Unfortunately, some people can’t accept that what they envisioned and what will
be aren’t going to match up, and they put their dreams for a child above their
spouse’s feelings. What do you do when you get married and you and your husband
both want to work for a few years and then start a family, but then it doesn’t
go as planned? Some people are willing to go to any length to achieve their
dream. Some people sell their car or get second mortgages in order to pay for
treatment. Some change their entire eating habits, and their lifestyle.
This is okay when both parties are in full
agreement. But what if you want to take out a loan to pay for treatment but
your husband doesn’t want to? It doesn’t mean he doesn’t want a baby, it might
just mean that he doesn’t want to risk a bunch of money on something with low
success rates. Personally I would be terrified to drop $20,000 on In Vitro
Fertilization (not that I ever would have that much), because I know so many
stories of treatment that failed, 1, 2, 3 or more times.
So if your life plan includes a baby, and you
will go to any length to achieve that dream, but your husband won’t, what do
you do? Do you get divorced? Is the chance of having a baby more important to
you than your husband who you agreed to love and cherish til death do you
part? Your vows probably didn’t include the phrase: ‘Til death do us part-
unless I want a baby and he won’t sacrifice everything to make it happen’. They
said for better or worse, for richer or poorer, til death do us part. I
know divorce is a common thing these days, and I know that when people get
married they don’t plan on it being shattered by divorce, but divorce shouldn’t
be an option except in extreme cases, like infidelity or abuse.
Last week I wrote about giving up. The kind
of giving up I was referring to is giving up the struggle and trusting God. You
have to do this with your relationship too. You must give this struggle to God
and pray for His guidance in your marriage. You alone cannot fix your
relationship, no more than you can will your infertility away.
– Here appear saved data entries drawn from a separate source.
/-! ### Events of the hub -/

/-- R31, R32, R40, R308, R377, R380, R470: launches. A packet comes by the aperture while the host port is up, from the
management controller, or from a SPAWN that ends its wait. Before boot step 5 it is dropped. The hub reads the tree at its
root, in this module whatever node the packet's address names, once no line of it is another node's, and either refuses the
launch, with the code the check gives and no region started, or takes every node as a region in state 0 under the packet's tag,
deadline and order of arrival. A root that is not 256-byte aligned is BAD_RCB.

Where the spec leaves a point open the statement rests on the model's reading: log 144. -/
def Obligations.LaunchesEnter : Prop :=
  ∀ (s : State) (w : Line),
    let fld (lo n : Nat) : Nat := (w.extractLsb' lo n).toNat
    let g := BitVec.ofNat 2 (fld 152 2)
    let top := (BitVec.ofNat 3 (fld 128 3), decide (fld 132 1 = 1))
    let at_ : RAt := ⟨(s.fab.node ++ BitVec.ofNat 43 (fld 0 43)).toNat, none, some top, 2, 1, none, Force.top, Force.top⟩
    let tree := s.readTree g 8 [at_] s.hub.regs.length
    let keeps (t : State) : Prop := t.core.regs = s.core.regs ∧ t.parked = s.parked ∧ t.hub.tasks = s.hub.tasks ∧
      t.hub.saves = s.hub.saves ∧ t.hub.arrivals = s.hub.arrivals + 1 ∧ t.hub.launches = s.hub.launches + 1
    let same (r : Region) (n : RNode) : Prop := r.id = n.id ∧ r.rcb = n.addr ∧ r.parent = n.parent ∧ r.kind = n.kind ∧
      r.stage = n.stage ∧ r.depth = n.depth ∧ r.together = n.together ∧ r.inq = n.inq ∧ r.outq = n.outq ∧ r.f = n.f ∧
      r.launch = s.hub.launches + 1 ∧ r.arrival = s.hub.arrivals ∧ r.st = 0 ∧ r.next = 0 ∧ r.tstart = 0 ∧ r.tdone = 0 ∧
      r.late = false ∧ r.cancelled = none
    let takes (ap : Bool) (i : Instr) : Prop :=
      (s.launchCheck g ap tree = none → ∃ (t : State) (rs : List Region), exec i s = .next t ∧ keeps t ∧
        t.hub.regs = s.hub.regs ++ rs ∧ rs.length = tree.length ∧ ∀ (k : Nat) n r, tree[k]? = some n → rs[k]? = some r →
          same r n ∧ r.gran = g ∧ r.effdl = fld 64 64 ∧ r.cil = decide (fld 131 1 = 1) ∧ r.tag = BitVec.ofNat 64 (fld 160 64) ∧
          r.spawner = none ∧ (n.parent = none → r.rring = BitVec.ofNat 8 (fld 144 8)) ∧ (n.parent ≠ none → r.rring = n.f.ring)) ∧
      (∀ code, s.launchCheck g ap tree = some code → ∃ (t : State) (r : Region), exec i s = .next t ∧ keeps t ∧
        t.hub.regs = s.hub.regs ++ [r] ∧ r.st = 3 ∧ r.status = 0x84 ∧ r.fcode = code ∧ t.hub.queues = s.hub.queues)
    (s.hub.stage ≠ 5 → exec (.launchPacket w) s = .next s ∧ exec (.mlaunch w) s = .next s) ∧
    (s.host.up = false → exec (.launchPacket w) s = .next s) ∧
    (s.hub.stage = 5 → s.hub.pst = 0 → s.hub.fatal = false → s.treeAway tree = [] →
      (s.host.up = true → takes true (.launchPacket w)) ∧ takes false (.mlaunch w)) ∧
    (∀ ap, fld 0 53 % 256 ≠ 0 → (ap = true → (s.readNode g at_ s.hub.regs.length).f.asid ≠ 0) →
      s.launchCheck g ap tree = some 0x0502) ∧
    (∀ root task r, s.core.mode = .running → s.core.ctl.late = [] → s.core.ctl.wait = some (.spawn root) →
      s.curTask = some task → s.leafOf task = some r → s.spawnedOpen < 4096 →
      let sg := s.core.sys.heapattr.extractLsb' 0 2
      let nodes := s.readTree sg 8 [⟨root, none, none, 2, r.depth + 1, none, r.f, r.f⟩] s.hub.regs.length
      s.treeAway nodes = [] → s.launchCheck sg false nodes = none → ∃ (t : State) (rs : List Region), exec .waitEnd s = .next t ∧ keeps t ∧
        t.core.ctl.wait = none ∧ t.hub.regs = s.hub.regs ++ rs ∧ rs.length = nodes.length ∧
        ∀ (k : Nat) n x, nodes[k]? = some n → rs[k]? = some x → same x n ∧ x.gran = sg ∧ x.effdl = r.effdl ∧ x.cil = r.cil ∧
          x.tag = r.tag ∧ (n.parent = none → x.spawner = some r.id) ∧ x.rring = n.f.ring)
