-- ==== Sys2Proof/Laws/Dispatch.lean ====
section
/-! SUPPORT. Each arm of `exec` as a rewriting lemma, so that no proof unfolds the whole dispatch. -/

namespace Sys2Proof.Laws

open Sys2Proof Sys2Proof.Machine
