-- ==== Sys2Proof/Laws/PerInstr.lean ====
section
/-! SUPPORT. Every instruction keeps its operands through its slot word (R171 to R176, R198): one lemma per constructor. -/

namespace Sys2Proof.Laws

open Sys2Proof

set_option Elab.async false
set_option linter.unusedSimpArgs false
set_option linter.unnecessarySeqFocus false

/-! ### Fields of a joined word -/

@[simp] theorem ext_hi {v w start len : Nat} {x : BitVec v} {y : BitVec w} (h : w ≤ start) :
    BitVec.extractLsb' (n := no_index (v + w)) start len (no_index (x ++ y)) = BitVec.extractLsb' (start - w) len x :=
  BitVec.extractLsb'_append_eq_of_le h

@[simp] theorem ext_lo {v w start len : Nat} {x : BitVec v} {y : BitVec w} (h : start + len ≤ w) :
    BitVec.extractLsb' (n := no_index (v + w)) start len (no_index (x ++ y)) = BitVec.extractLsb' start len y :=
  BitVec.extractLsb'_append_eq_of_add_le h

@[simp] theorem guardBy_nil (i : Instr) : guardBy [] i = .ok i := rfl
@[simp] theorem guardBy_false (n : Nat) (b : Bool) (l : List (Nat × Bool)) (i : Instr) (h : b = false) :
    guardBy ((n, b) :: l) i = guardBy l i := by subst h; rfl
@[simp] theorem bz_zero (n : Nat) : bz (0#n) = false := by simp [bz]

@[simp] theorem b1_zero : b1 0#1 = false := rfl
@[simp] theorem b1_one : b1 1#1 = true := rfl

/-! ### Field codes and their decoders -/

@[simp] theorem b1_ofB (b : Bool) : b1 (ofB b) = b := by cases b <;> rfl
@[simp] theorem bz_ofB (b : Bool) : bz (ofB b) = b := by cases b <;> rfl
@[simp] theorem amodeOf_code (x : AMode) : amodeOf (amodeCode x) = x := by cases x <;> rfl
@[simp] theorem rmOf_code (x : RMode) : rmOf (rmCode x) = x := by cases x <;> rfl
@[simp] theorem bitwOf_code (x : BitW) : bitwOf (bitwCode x) = x := by cases x <;> rfl
@[simp] theorem lanewOf_code (x : LaneW) : lanewOf (lanewCode x) = x := by cases x <;> rfl
@[simp] theorem ccOf_code (x : CCond) : ccOf (ccCode x) = x := by cases x <;> rfl
@[simp] theorem vcOf_code (x : VCond) : vcOf (vcCode x) = x := by cases x <;> rfl
@[simp] theorem tyOf_code (x : VType) : tyOf (tyCode x) = x := by cases x <;> rfl
@[simp] theorem gsOf_code (x : GSize) : gsOf (gsCode x) = x := by cases x <;> rfl
@[simp] theorem szOf_code (x : MSize) : szOf (szCode x) = x := by cases x <;> rfl
@[simp] theorem atomOf_code (x : AtomOp) : atomOf (atomCode x) = x := by cases x <;> rfl
@[simp] theorem hfOf_code (x : HField) : hfOf (hfCode x) = x := by cases x <;> rfl
@[simp] theorem srOf_code (x : SysReg) : srOf (srCode x) = x := by cases x <;> rfl
@[simp] theorem fscOf_code (x : FScope) : fscOf (fscCode x) = x := by cases x <;> rfl
@[simp] theorem bscOf_code (x : BScope) : bscOf (bscCode x) = x := by cases x <;> rfl
@[simp] theorem akOf_code (x : AKind) : akOf (akCode x) = x := by cases x <;> rfl
@[simp] theorem ivOf_code (x : InvKind) : ivOf (ivCode x) = x := by cases x <;> rfl
@[simp] theorem amodeCode_ne (x : AMode) : (amodeCode x = 3#2) = False := by cases x <;> decide
@[simp] theorem gsCode_ne (x : GSize) : (gsCode x = 3#2) = False := by cases x <;> decide
@[simp] theorem akCode_ne (x : AKind) : (akCode x = 3#2) = False := by cases x <;> decide
@[simp] theorem ivCode_ne (x : InvKind) : (ivCode x = 3#2) = False := by cases x <;> decide
@[simp] theorem hfCode_ne (x : HField) : (hfCode x = 15#4) = False := by cases x <;> decide
@[simp] theorem ccCode_le (x : CCond) : decide (11 < (ccCode x).toNat) = false := by cases x <;> rfl
@[simp] theorem vcCode_le (x : VCond) : decide (5 < (vcCode x).toNat) = false := by cases x <;> rfl
@[simp] theorem srCode_le (x : SysReg) : decide (16 < (srCode x).toNat) = false := by cases x <;> rfl
@[simp] theorem fscCode_le (x : FScope) : decide (4 < (fscCode x).toNat) = false := by cases x <;> rfl
@[simp] theorem atomCode_le (x : AtomOp) : decide (11 < (atomCode x).toNat) = false := by cases x <;> rfl

@[simp] theorem latchOf_code (o : Option (BitVec 2)) : latchOf (latchCode o) = o := by
  cases o with
  | none => rfl
  | some n => revert n; decide

@[simp] theorem latchCode_le (o : Option (BitVec 2)) : decide (4 < (latchCode o).toNat) = false := by
  cases o with
  | none => rfl
  | some n => revert n; decide

@[simp] theorem rmCode_rne : rmCode .rne = 0#2 := rfl
@[simp] theorem rmOf_zero : rmOf 0#2 = .rne := rfl
@[simp] theorem gsOf_zero : gsOf 0#2 = .g32 := rfl
@[simp] theorem gsCode_g32 : gsCode .g32 = 0#2 := rfl
theorem fmtPx_mx (f : Fmt) (h : fmtMx f = true) : fmtPx f = false := by cases f <;> simp_all [fmtMx, fmtPx]

@[simp] theorem lanewCode_w64 (w : LaneW) : (lanewCode w = 3#2) = (w = .w64) := by cases w <;> simp [lanewCode]

@[simp] theorem hselCode_ok (f : HSel) :
    (if (hselCode f).2 = true then decide (3 < (hselCode f).1.toNat) else decide ((hselCode f).1 = 15#4)) = false := by
  cases f with
  | field f => cases f <;> rfl
  | word q => revert q; decide

@[simp] theorem hselCode_of (f : HSel) :
    (if (hselCode f).2 = true then HSel.word ((hselCode f).1.extractLsb' 0 2) else HSel.field (hfOf (hselCode f).1)) = f := by
  cases f with
  | field f => cases f <;> rfl
  | word q => revert q; decide

theorem topk_ok (n : BitVec 5) (h : 1 ≤ n.toNat) (h2 : n.toNat ≤ 16) :
    (decide ((0#1 ++ n : BitVec 6) = 0#6) || decide (16 < (0#1 ++ n : BitVec 6).toNat)) = false := by
  revert n; decide

@[simp] theorem vselOf_code (x : VSel) : vselOf (vselCode x) = x := by
  cases x with
  | row r => revert r; decide +kernel
  | latch n => revert n; decide
  | scalar => rfl
  | zero => rfl

@[simp] theorem vselBad_code (x : VSel) : vselBad (vselCode x) = false := by
  cases x with
  | row r => revert r; decide +kernel
  | latch n => revert n; decide
  | scalar => rfl
  | zero => rfl

theorem vselCode_scalar (x : VSel) : (264#9 = vselCode x) = (.scalar = x) := by
  cases x with
  | row r => revert r; decide +kernel
  | latch n => revert n; decide
  | scalar => simp [vselCode]
  | zero => simp [vselCode]

@[simp] theorem xselOf_code (x : XSel) : xselOf (xselCode x) = x := by
  cases x with
  | row r => revert r; decide +kernel
  | latch n => revert n; decide
  | zero => rfl

@[simp] theorem xselBad_code (x : XSel) : xselBad (xselCode x) = false := by
  cases x with
  | row r => revert r; decide +kernel
  | latch n => revert n; decide
  | zero => rfl

theorem contains_code (l : List VSel) : (l.map vselCode).contains 264#9 = l.contains .scalar := by
  induction l with
  | nil => rfl
  | cons x l ih =>
    have e : (264#9 == vselCode x) = (VSel.scalar == x) := by
      rw [Bool.eq_iff_iff]; simp [vselCode_scalar]
    simp only [List.map_cons, List.contains_cons, e, ih]

/-- The scalar field is reserved only when no selector reads it. -/
theorem immOk_bad (imm : SReg) (l : List VSel) (h : WF.immOk imm l = true) : (bz imm && !(l.map vselCode).contains 264#9) = false := by
  rw [contains_code]
  simp only [WF.immOk, Bool.or_eq_true, decide_eq_true_eq] at h
  rcases h with h | h
  · simp [h, bz]
  · rw [h]; simp

@[simp] theorem immBad_ok1 (r : VRaw) (a : VSel) (h : WF.immOk r.imm [a] = true) : immBad r [vselCode a] = (0, false) :=
  congrArg (Prod.mk 0) (immOk_bad r.imm [a] h)

@[simp] theorem immBad_ok2 (r : VRaw) (a b : VSel) (h : WF.immOk r.imm [a, b] = true) :
    immBad r [vselCode a, vselCode b] = (0, false) := congrArg (Prod.mk 0) (immOk_bad r.imm [a, b] h)

@[simp] theorem immBad_ok3 (r : VRaw) (a b c : VSel) (h : WF.immOk r.imm [a, b, c] = true) :
    immBad r [vselCode a, vselCode b, vselCode c] = (0, false) := congrArg (Prod.mk 0) (immOk_bad r.imm [a, b, c] h)

@[simp] theorem immBad_imm (r : VRaw) (l : List (BitVec 9)) (h : r.imm = 0#6) : immBad r l = (0, false) := by
  simp [immBad, bz, h]

@[simp] theorem fmtSel_code (f : Fmt) (p : Fmt → Bool) : fmtSel (fmtCode f) p = (f, !p f) := by cases f <;> rfl

namespace RoundTrip

/-- A well-formed instruction is what its slot word decodes to. -/
def Statement (i : Instr) : Prop := i.wf = true → ∀ w, encodeSlot i = some w → decodeSlot w = .ok i

theorem nop (slot : Slot) : Statement (.nop slot) := by
  intro _ w h
  cases slot <;> cases h <;> rfl

theorem add (g : PReg) (m : AMode) (d a b : SReg) : Statement (.add g m d a b) := by
  intro hw w h; cases h
  simp_all [Instr.wf, decodeSlot, decodeS, decArith, dec3, decLogI, decShI, decField, decCount, encS3, encSI, encField, fnM, fnB, p2s, imm6, himm, srImm]

theorem sub (g : PReg) (m : AMode) (d a b : SReg) : Statement (.sub g m d a b) := by
  intro hw w h; cases h
  simp_all [Instr.wf, decodeSlot, decodeS, decArith, dec3, decLogI, decShI, decField, decCount, encS3, encSI, encField, fnM, fnB, p2s, imm6, himm, srImm]

theorem mul (g : PReg) (m : AMode) (d a b : SReg) : Statement (.mul g m d a b) := by
  intro hw w h; cases h
  simp_all [Instr.wf, decodeSlot, decodeS, decArith, dec3, decLogI, decShI, decField, decCount, encS3, encSI, encField, fnM, fnB, p2s, imm6, himm, srImm]

theorem mulh (g : PReg) (d a b : SReg) : Statement (.mulh g d a b) := by
  intro hw w h; cases h
  simp_all [Instr.wf, decodeSlot, decodeS, decArith, dec3, decLogI, decShI, decField, decCount, encS3, encSI, encField, fnM, fnB, p2s, imm6, himm, srImm]

theorem mulhn (g : PReg) (d a b : SReg) : Statement (.mulhn g d a b) := by
  intro hw w h; cases h
  simp_all [Instr.wf, decodeSlot, decodeS, decArith, dec3, decLogI, decShI, decField, decCount, encS3, encSI, encField, fnM, fnB, p2s, imm6, himm, srImm]

theorem and (g : PReg) (d a b : SReg) : Statement (.and g d a b) := by
  intro hw w h; cases h
  simp_all [Instr.wf, decodeSlot, decodeS, decArith, dec3, decLogI, decShI, decField, decCount, encS3, encSI, encField, fnM, fnB, p2s, imm6, himm, srImm]

theorem or (g : PReg) (d a b : SReg) : Statement (.or g d a b) := by
  intro hw w h; cases h
  simp_all [Instr.wf, decodeSlot, decodeS, decArith, dec3, decLogI, decShI, decField, decCount, encS3, encSI, encField, fnM, fnB, p2s, imm6, himm, srImm]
So say you want a baby and don’t think you
can be happy without one. If your husband doesn’t agree to take the same steps as
you want, it doesn’t mean you give up or go find someone who will. There is
a chance that you may never have a baby. You have to be able to be happy
with your life before a baby enters it, in case the worst happens and you never
become a mom. You have to look at your husband and decide that you can love him
for the rest of your life even if you don’t see a dad when you look at him. Love
is not conditional. Love should not be given and taken according to life
circumstances. Love is a choice. You choose to love your spouse for the rest of
your life because that is what you promised to do.
This doesn’t mean that divorce never happens.
You can’t make decisions for both of you and nobody is telling you to put up
with being verbally or physically abused.
What does Jesus say?
Matthew
19:6 So then, they are no longer two but one flesh. Therefore
what God has joined together, let not man separate.”